Your instructions -> Please retype all the data below exactly, line for line.

═════ Entries supplied ═════

theorem low_releasePitch (m : Nat) (s : State) (hlow : low s.bly.phase) : low (releasePitch m s).bly.phase := by
  simp only [releasePitch]; (iterate 14 (all_goals (try (first | with_reducible assumption | with_reducible refine low_serve _ _ _ _ _ (fun s' h' => ?_) ?_ | with_reducible refine low_refuseIf _ _ _ (fun s' h' => ?_) _ ?_ | with_reducible refine low_receive _ _ _ _ (fun s' h' => ?_) ?_ | with_reducible refine low_foldl _ (fun s' a h' => ?_) _ _ ?_ | with_reducible apply low_emptySlot | split | (simp [*]; done) | (simp [*])))))

theorem low_carryUnload (m : Nat) (s : State) (hlow : low s.bly.phase) : low (carryUnload m s).bly.phase := by
  simp only [carryUnload]; (iterate 14 (all_goals (try (first | with_reducible assumption | with_reducible refine low_serve _ _ _ _ _ (fun s' h' => ?_) ?_ | with_reducible refine low_refuseIf _ _ _ (fun s' h' => ?_) _ ?_ | with_reducible refine low_receive _ _ _ _ (fun s' h' => ?_) ?_ | with_reducible refine low_foldl _ (fun s' a h' => ?_) _ _ ?_ | with_reducible apply low_emptySlot | split | (simp [*]; done) | (simp [*])))))

theorem low_startUnload (m : Nat) (tag : Option Tag) (s : State) (hlow : low s.bly.phase) : low (startUnload m tag s).bly.phase := by
  simp only [startUnload]; (iterate 14 (all_goals (try (first | with_reducible assumption | with_reducible refine low_serve _ _ _ _ _ (fun s' h' => ?_) ?_ | with_reducible refine low_refuseIf _ _ _ (fun s' h' => ?_) _ ?_ | with_reducible refine low_receive _ _ _ _ (fun s' h' => ?_) ?_ | with_reducible refine low_foldl _ (fun s' a h' => ?_) _ _ ?_ | with_reducible apply low_carryUnload | with_reducible apply low_setPhase | split | (simp [*]; done) | (simp [*])))))

theorem low_carryStop (m : Nat) (s : State) (hlow : low s.bly.phase) : low (carryStop m s).bly.phase := by
  simp only [carryStop]; (iterate 14 (all_goals (try (first | with_reducible assumption | with_reducible refine low_serve _ _ _ _ _ (fun s' h' => ?_) ?_ | with_reducible refine low_refuseIf _ _ _ (fun s' h' => ?_) _ ?_ | with_reducible refine low_receive _ _ _ _ (fun s' h' => ?_) ?_ | with_reducible refine low_foldl _ (fun s' a h' => ?_) _ _ ?_ | with_reducible apply low_setPhase | split | (simp [*]; done) | (simp [*])))))

theorem low_carrySwitch (m : Nat) (s : State) (hlow : low s.bly.phase) : low (carrySwitch m s).bly.phase := by
  simp only [carrySwitch]; (iterate 14 (all_goals (try (first | with_reducible assumption | with_reducible refine low_serve _ _ _ _ _ (fun s' h' => ?_) ?_ | with_reducible refine low_refuseIf _ _ _ (fun s' h' => ?_) _ ?_ | with_reducible refine low_receive _ _ _ _ (fun s' h' => ?_) ?_ | with_reducible refine low_foldl _ (fun s' a h' => ?_) _ _ ?_ | with_reducible apply low_setPhase | with_reducible apply low_startUnload | split | (simp [*]; done) | (simp [*])))))

theorem low_carryOn (s : State) (hlow : low s.bly.phase) : low (carryOn s).bly.phase := by
  simp only [carryOn]; (iterate 14 (all_goals (try (first | with_reducible assumption | with_reducible refine low_serve _ _ _ _ _ (fun s' h' => ?_) ?_ | with_reducible refine low_refuseIf _ _ _ (fun s' h' => ?_) _ ?_ | with_reducible refine low_receive _ _ _ _ (fun s' h' => ?_) ?_ | with_reducible refine low_foldl _ (fun s' a h' => ?_) _ _ ?_ | with_reducible apply low_carryUnload | with_reducible apply low_carrySwitch | with_reducible apply low_carryStop | split | (simp [*]; done) | (simp [*])))))

theorem low_runDone (r : WriteRun) (s : State) (hlow : low s.bly.phase) : low (runDone r s).bly.phase := by
  simp only [runDone]; (iterate 14 (all_goals (try (first | with_reducible assumption | with_reducible refine low_serve _ _ _ _ _ (fun s' h' => ?_) ?_ | with_reducible refine low_refuseIf _ _ _ (fun s' h' => ?_) _ ?_ | with_reducible refine low_receive _ _ _ _ (fun s' h' => ?_) ?_ | with_reducible refine low_foldl _ (fun s' a h' => ?_) _ _ ?_ | with_reducible apply low_setPhase | with_reducible apply low_carryOn | split | (simp [*]; done) | (simp [*])))))

theorem low_startRun (run : WriteRun) (tag : Option Tag) (s : State) (hlow : low s.bly.phase) : low (startRun run tag s).bly.phase := by
  simp only [startRun]; (iterate 14 (all_goals (try (first | with_reducible assumption | with_reducible refine low_serve _ _ _ _ _ (fun s' h' => ?_) ?_ | with_reducible refine low_refuseIf _ _ _ (fun s' h' => ?_) _ ?_ | with_reducible refine low_receive _ _ _ _ (fun s' h' => ?_) ?_ | with_reducible refine low_foldl _ (fun s' a h' => ?_) _ _ ?_ | with_reducible apply low_runDone | split | (simp [*]; done) | (simp [*])))))

theorem low_haltModel (m : Nat) (code : Byte) (s : State) (hlow : low s.bly.phase) : low (haltModel m code s).bly.phase := by
  simp only [haltModel]; (iterate 14 (all_goals (try (first | with_reducible assumption | with_reducible refine low_serve _ _ _ _ _ (fun s' h' => ?_) ?_ | with_reducible refine low_refuseIf _ _ _ (fun s' h' => ?_) _ ?_ | with_reducible refine low_receive _ _ _ _ (fun s' h' => ?_) ?_ | with_reducible refine low_foldl _ (fun s' a h' => ?_) _ _ ?_ | with_reducible apply low_setPhase | split | (simp [*]; done) | (simp [*])))))

theorem low_replaceFails (m : Nat) (code : Byte) (s : State) (hlow : low s.bly.phase) : low (replaceFails m code s).bly.phase := by
  simp only [replaceFails]; (iterate 14 (all_goals (try (first | with_reducible assumption | with_reducible refine low_serve _ _ _ _ _ (fun s' h' => ?_) ?_ | with_reducible refine low_refuseIf _ _ _ (fun s' h' => ?_) _ ?_ | with_reducible refine low_receive _ _ _ _ (fun s' h' => ?_) ?_ | with_reducible refine low_foldl _ (fun s' a h' => ?_) _ _ ?_ | with_reducible apply low_setPhase | with_reducible apply low_haltModel | split | (simp [*]; done) | (simp [*])))))

theorem low_replaceModel (m : Nat) (cause code : Byte) (fence : Option Nat) (s : State) (hlow : low s.bly.phase) :
    low (replaceModel m cause code fence s).bly.phase := by
  unfold replaceModel
  dsimp only
  split
  · exact low_replaceFails _ _ _ hlow
  · split
    · exact low_replaceFails _ _ _ (by simpa using hlow)
    · rename_i hg; have hg := phase_askGrant hg
      exact low_startRun _ _ _ (by simpa [hg] using hlow)

theorem low_withdrawSet (m : Nat) (s : State) (hlow : low s.bly.phase) : low (withdrawSet m s).bly.phase := by
  simp only [withdrawSet]; (iterate 14 (all_goals (try (first | with_reducible assumption | with_reducible refine low_serve _ _ _ _ _ (fun s' h' => ?_) ?_ | with_reducible refine low_refuseIf _ _ _ (fun s' h' => ?_) _ ?_ | with_reducible refine low_receive _ _ _ _ (fun s' h' => ?_) ?_ | with_reducible refine low_foldl _ (fun s' a h' => ?_) _ _ ?_ | with_reducible apply low_haltModel | split | (simp [*]; done) | (simp [*])))))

═════

Solution below ->
theorem low_releasePitch (m : Nat) (s : State) (hlow : low s.bly.phase) : low (releasePitch m s).bly.phase := by
  simp only [releasePitch]; (iterate 14 (all_goals (try (first | with_reducible assumption | with_reducible refine low_serve _ _ _ _ _ (fun s' h' => ?_) ?_ | with_reducible refine low_refuseIf _ _ _ (fun s' h' => ?_) _ ?_ | with_reducible refine low_receive _ _ _ _ (fun s' h' => ?_) ?_ | with_reducible refine low_foldl _ (fun s' a h' => ?_) _ _ ?_ | with_reducible apply low_emptySlot | split | (simp [*]; done) | (simp [*])))))

theorem low_carryUnload (m : Nat) (s : State) (hlow : low s.bly.phase) : low (carryUnload m s).bly.phase := by
  simp only [carryUnload]; (iterate 14 (all_goals (try (first | with_reducible assumption | with_reducible refine low_serve _ _ _ _ _ (fun s' h' => ?_) ?_ | with_reducible refine low_refuseIf _ _ _ (fun s' h' => ?_) _ ?_ | with_reducible refine low_receive _ _ _ _ (fun s' h' => ?_) ?_ | with_reducible refine low_foldl _ (fun s' a h' => ?_) _ _ ?_ | with_reducible apply low_emptySlot | split | (simp [*]; done) | (simp [*])))))

theorem low_startUnload (m : Nat) (tag : Option Tag) (s : State) (hlow : low s.bly.phase) : low (startUnload m tag s).bly.phase := by
  simp only [startUnload]; (iterate 14 (all_goals (try (first | with_reducible assumption | with_reducible refine low_serve _ _ _ _ _ (fun s' h' => ?_) ?_ | with_reducible refine low_refuseIf _ _ _ (fun s' h' => ?_) _ ?_ | with_reducible refine low_receive _ _ _ _ (fun s' h' => ?_) ?_ | with_reducible refine low_foldl _ (fun s' a h' => ?_) _ _ ?_ | with_reducible apply low_carryUnload | with_reducible apply low_setPhase | split | (simp [*]; done) | (simp [*])))))

theorem low_carryStop (m : Nat) (s : State) (hlow : low s.bly.phase) : low (carryStop m s).bly.phase := by
  simp only [carryStop]; (iterate 14 (all_goals (try (first | with_reducible assumption | with_reducible refine low_serve _ _ _ _ _ (fun s' h' => ?_) ?_ | with_reducible refine low_refuseIf _ _ _ (fun s' h' => ?_) _ ?_ | with_reducible refine low_receive _ _ _ _ (fun s' h' => ?_) ?_ | with_reducible refine low_foldl _ (fun s' a h' => ?_) _ _ ?_ | with_reducible apply low_setPhase | split | (simp [*]; done) | (simp [*])))))

theorem low_carrySwitch (m : Nat) (s : State) (hlow : low s.bly.phase) : low (carrySwitch m s).bly.phase := by
  simp only [carrySwitch]; (iterate 14 (all_goals (try (first | with_reducible assumption | with_reducible refine low_serve _ _ _ _ _ (fun s' h' => ?_) ?_ | with_reducible refine low_refuseIf _ _ _ (fun s' h' => ?_) _ ?_ | with_reducible refine low_receive _ _ _ _ (fun s' h' => ?_) ?_ | with_reducible refine low_foldl _ (fun s' a h' => ?_) _ _ ?_ | with_reducible apply low_setPhase | with_reducible apply low_startUnload | split | (simp [*]; done) | (simp [*])))))

theorem low_carryOn (s : State) (hlow : low s.bly.phase) : low (carryOn s).bly.phase := by
  simp only [carryOn]; (iterate 14 (all_goals (try (first | with_reducible assumption | with_reducible refine low_serve _ _ _ _ _ (fun s' h' => ?_) ?_ | with_reducible refine low_refuseIf _ _ _ (fun s' h' => ?_) _ ?_ | with_reducible refine low_receive _ _ _ _ (fun s' h' => ?_) ?_ | with_reducible refine low_foldl _ (fun s' a h' => ?_) _ _ ?_ | with_reducible apply low_carryUnload | with_reducible apply low_carrySwitch | with_reducible apply low_carryStop | split | (simp [*]; done) | (simp [*])))))

theorem low_runDone (r : WriteRun) (s : State) (hlow : low s.bly.phase) : low (runDone r s).bly.phase := by
  simp only [runDone]; (iterate 14 (all_goals (try (first | with_reducible assumption | with_reducible refine low_serve _ _ _ _ _ (fun s' h' => ?_) ?_ | with_reducible refine low_refuseIf _ _ _ (fun s' h' => ?_) _ ?_ | with_reducible refine low_receive _ _ _ _ (fun s' h' => ?_) ?_ | with_reducible refine low_foldl _ (fun s' a h' => ?_) _ _ ?_ | with_reducible apply low_setPhase | with_reducible apply low_carryOn | split | (simp [*]; done) | (simp [*])))))

theorem low_startRun (run : WriteRun) (tag : Option Tag) (s : State) (hlow : low s.bly.phase) : low (startRun run tag s).bly.phase := by
  simp only [startRun]; (iterate 14 (all_goals (try (first | with_reducible assumption | with_reducible refine low_serve _ _ _ _ _ (fun s' h' => ?_) ?_ | with_reducible refine low_refuseIf _ _ _ (fun s' h' => ?_) _ ?_ | with_reducible refine low_receive _ _ _ _ (fun s' h' => ?_) ?_ | with_reducible refine low_foldl _ (fun s' a h' => ?_) _ _ ?_ | with_reducible apply low_runDone | split | (simp [*]; done) | (simp [*])))))

theorem low_haltModel (m : Nat) (code : Byte) (s : State) (hlow : low s.bly.phase) : low (haltModel m code s).bly.phase := by
  simp only [haltModel]; (iterate 14 (all_goals (try (first | with_reducible assumption | with_reducible refine low_serve _ _ _ _ _ (fun s' h' => ?_) ?_ | with_reducible refine low_refuseIf _ _ _ (fun s' h' => ?_) _ ?_ | with_reducible refine low_receive _ _ _ _ (fun s' h' => ?_) ?_ | with_reducible refine low_foldl _ (fun s' a h' => ?_) _ _ ?_ | with_reducible apply low_setPhase | split | (simp [*]; done) | (simp [*])))))

theorem low_replaceFails (m : Nat) (code : Byte) (s : State) (hlow : low s.bly.phase) : low (replaceFails m code s).bly.phase := by
  simp only [replaceFails]; (iterate 14 (all_goals (try (first | with_reducible assumption | with_reducible refine low_serve _ _ _ _ _ (fun s' h' => ?_) ?_ | with_reducible refine low_refuseIf _ _ _ (fun s' h' => ?_) _ ?_ | with_reducible refine low_receive _ _ _ _ (fun s' h' => ?_) ?_ | with_reducible refine low_foldl _ (fun s' a h' => ?_) _ _ ?_ | with_reducible apply low_setPhase | with_reducible apply low_haltModel | split | (simp [*]; done) | (simp [*])))))

theorem low_replaceModel (m : Nat) (cause code : Byte) (fence : Option Nat) (s : State) (hlow : low s.bly.phase) :
    low (replaceModel m cause code fence s).bly.phase := by
  unfold replaceModel
  dsimp only
  split
  · exact low_replaceFails _ _ _ hlow
  · split
    · exact low_replaceFails _ _ _ (by simpa using hlow)
    · rename_i hg; have hg := phase_askGrant hg
      exact low_startRun _ _ _ (by simpa [hg] using hlow)

theorem low_withdrawSet (m : Nat) (s : State) (hlow : low s.bly.phase) : low (withdrawSet m s).bly.phase := by
  simp only [withdrawSet]; (iterate 14 (all_goals (try (first | with_reducible assumption | with_reducible refine low_serve _ _ _ _ _ (fun s' h' => ?_) ?_ | with_reducible refine low_refuseIf _ _ _ (fun s' h' => ?_) _ ?_ | with_reducible refine low_receive _ _ _ _ (fun s' h' => ?_) ?_ | with_reducible refine low_foldl _ (fun s' a h' => ?_) _ _ ?_ | with_reducible apply low_haltModel | split | (simp [*]; done) | (simp [*])))))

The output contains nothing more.